The PI provides overall leadership; the PM provides strategy and technical support and ensures integration. The RT Directors, Deputy Directors, Code Coupling Director, and BI Director execute thrusts. The roles are detailed in Sections 1.4, 2.2, 7, and Table 1.

5 Justification for DSC mode of support

The breadth of physics, of data analysis required for model verification, and of associated coding are well beyond the expertise of any single or even pair of PIs or institution. A global model inclusive of all relevant physical processes at all spatial resolutions (microphysics and macrophysics) can only be done in a Center environment with a tight focus on knowledge integration. We capture the kinetic transport of PUIs and CRs with the kinetic code SPECTRUM coupled self-consistently to a fluid code (SWMF/OH). The input is provided by localized simulations that treat from first principles kinetic effects like turbulence (Giacalone), reconnection (Drake, Swisdak) and acceleration of particles (Zank). SHIELD will couple SPECTRUM (Florinski) to the MHD global model (Opher, Toth) with input from localized codes. To benchmark the global code as well as the localized model and theory output, we use data from Voyager (Richardson, Cummings, Nikoukar, Gkioulidou, Hill, Dialynas), NH (Elliot, Zirnstein), IBEX (Fuselier, Dayeh, Reisenfeld) and Cassini (Dialynas).

6 Building on Phase I

SHIELD began with a large team, recognizing a broad collaboration is needed to realize Center goals and build team-based processes. This strategic decision positions us well for Phase II; it resulted in tight integration and early critical outputs. The team grew with Nikoukar studying GCR anisotropies, Gkioulidou with IMAP expertise, and van der Holst with expertise in turbulence and the AwSOM code. SHIELD also appointed a new BI director.

7 Management plan

7.1 Leadership

Figure 12 shows the management plan of SHIELD. The Center Director (CD) is Merav Opher, Professor of Astronomy at BU and William Bentinck-Smith Fellow at Harvard Radcliffe Institute, 2021–2022. Opher is responsible for the Center’s direction, progress and evolution. She ensures that SHIELD’s research, workforce development, diversity, outreach, and sustainability goals are met, and that the Center’s schedule, reports, and budget remain on track. A leader in the global modelling of the heliosphere and the comparisons of these models with data, Opher’s work has challenged the decades old paradigm of a comet-like heliosphere. She will ensure the Center works effectively within NASA policies and guidelines. The Project Manager (PM) is John Richardson (MIT). Richardson is responsible for day-to-day management, provides strategic, technical and logistical guidance, and ensures integration of Center activities. Additionally, he identifies and brings new members into SHIELD and assumes responsibility for SHIELD programming in the CD’s absence. Richardson is PI of the Voyager plasma experiment and a leader in observational studies of the solar wind, including making the first plasma observations of the TS, HS, HP, and LISM. Opher and Richardson work with the Executive Committee (EC), Advisory Boards, and NASA to ensure SHIELD has appropriate guidance, institutional resources and administrative support.

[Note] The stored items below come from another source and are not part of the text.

-- ==== Sys2Proof/Tests/Slice0.lean ====
section
/-!
SUPPORT. Small tests and witnesses. Expected values are the words of 30_encoding.md R91, R92, R96, R97 and R106 and the vectors
of 95_test_vectors.md (named in each docstring); a witness shows that a statement's hypotheses can be met.
-/

namespace Sys2Proof.Tests

open Sys2Proof Sys2Proof.Machine Sys2Proof.Claims

/-- A field of the next state an outcome answers. -/
def after {α : Type} (o : Out) (f : State → α) : Option α :=
  match o with
  | .next t => some (f t)
  | .fault _ => none
  | .refused _ => none

/-- Program P1 of 95_test_vectors.md after its line 4: device 1 configured, caller 1 owns the lock. -/
def configured : State :=
  { State.reset with
    lock := true, owner := some 1, caller := 1, inited := true
    session := .configured, cfgId := some 1#8, ctrl := 0x0000FF47#32, div := 21#32
    opa0 := 4000000#32, arg0 := 4000000#32 }

/-- Program P1 after its line 8, the operands latched: device 1 selected, two bytes to send. -/
def selected : State :=
  { configured with
    session := .selected, selId := some 1#8, ctrl := 0x0000FD47#32
    opa0 := 0x20000000#32, opa1 := 0x20000100#32, opa2 := 2#32
    arg0 := 0x20000000#32, arg1 := 0x20000100#32, arg2 := 2#32
    mem := [(0x20000000, 0x34#8), (0x20000001, 0x12#8)] }

/-- The same device configured for 16-bit units. -/
def selected16 : State := { selected with ctrl := 0x0000FD57#32, opa2 := 1#32, arg2 := 1#32 }

/-- An XFER8 with both buffers in progress, at a given micro-step, its polls answered 1 and its units given. -/
def running (ph : Phase) : State :=
  { selected with
    busy := true, issuer := 1, opw := 0x03000005#32, phase := ph
    samples := [true, true, true, true], units := [0x0034#16, 0x0012#16] }

/-- The parameters with a small poll limit, as some vectors set it. -/
def shortWait : Params := { Config.platform with tlimit := 3 }

/-- The parameters on the direct scheme (vectors S4, S7). -/
def direct : Params := { Config.platform with csScheme := .direct }

/-! ### Well-formedness -/

/-- XFER16 and the DMA commands are ill-formed on a block without the option (R99). -/
theorem test_wf_absent :
    (Instr.xfer16 true true).wf { Config.platform with word16 := false } = false ∧
    (Instr.dmatx true).wf { Config.platform with dmaPresent := false } = false ∧
    Instr.dmarx.wf { Config.platform with dmaPresent := false } = false := by decide

/-- An identifier from NCS on is ill-formed (R102), the last one below is well-formed. -/
theorem test_wf_identifier :
    (Instr.select 8#8).wf Config.platform = false ∧ (Instr.deselect 8#8).wf Config.platform = false ∧
    (Instr.configure 9#8 0#2 false).wf Config.platform = false ∧ (Instr.select 7#8).wf Config.platform = true := by decide

/-- Parameters outside the ranges of R7, one check each. -/
theorem test_params_wf :
    Config.platform.wf = true ∧ ({ Config.platform with backend := .usart } : Params).wf = false ∧
    ({ Config.platform with ncs := 33 } : Params).wf = false ∧ ({ Config.platform with ndirect := 0 } : Params).wf = false ∧
    ({ Config.platform with ndma := 0 } : Params).wf = false ∧ ({ Config.platform with sysclk := 0 } : Params).wf = false ∧
    ({ Config.platform with divMax := 65536 } : Params).wf = false ∧
    ({ Config.platform with tlimit := 0 } : Params).wf = false ∧
    ({ Config.platform with base := 0x40008004 } : Params).wf = false ∧
    ({ Config.platform with callers := [] } : Params).wf = false ∧
    ({ Config.platform with callers := [1, 2, 1] } : Params).wf = false := by decide

/-! ### Decoding: every constructor from bits written out by R96 and R91 -/

/-- INIT wbits=12: WBITS 00001100, OP 0001 (R106). -/
theorem test_decode_init : decodeTableWord 32 0b00000000_00001100_00000000_00000001 = some (.init 12#8) := by decide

FIGURE 12. SHIELD organizational chart.

7.2 Roles of internal leadership

The EC serves as the core administrative team. Led by the CD and PM, the EC is comprised of the Research Thrust (RT) Directors, Code Coupling Director, and Broader Impacts Director. RT Directors (Sokol, Zank, Florinski, Giacalone) provide management, oversight and scientific direction for SHIELD. They are responsible for driving and integrating the research, executing on short- and long-term goals and milestones, and mentoring SHIELD’s young investigators (YIs). RT Directors meet with their teams bi-weekly, and with the CD and PM monthly. Deputy Directors (DDs, usually postdocs and early career researchers) work with the RT Directors and are part of the EC. DDs implement and augment the research by working across multiple RTs, run the weekly RT meetings and prepare annual reports. Two of the six DDs [Kornbleuth, Gkioulidou*, Nikoukar*, van der Holst, Turner, Gross] are female, advancing SHIELD’s diversity goals. The Code Coupling Director (Tóth) leads the coupling and BI Deputy (Gross) of the codes and his team meets weekly. The BI Director (Buxner) directs training, outreach and diversity programs, and ensures tight integration between the research and BI activities; her team also meets weekly. SHIELD will hire a full-time Project Administrator to provide administrative, programmatic, and financial support services. Collaborators (non-funded) support SHIELD research and BI activities. Table 1 profiles the team.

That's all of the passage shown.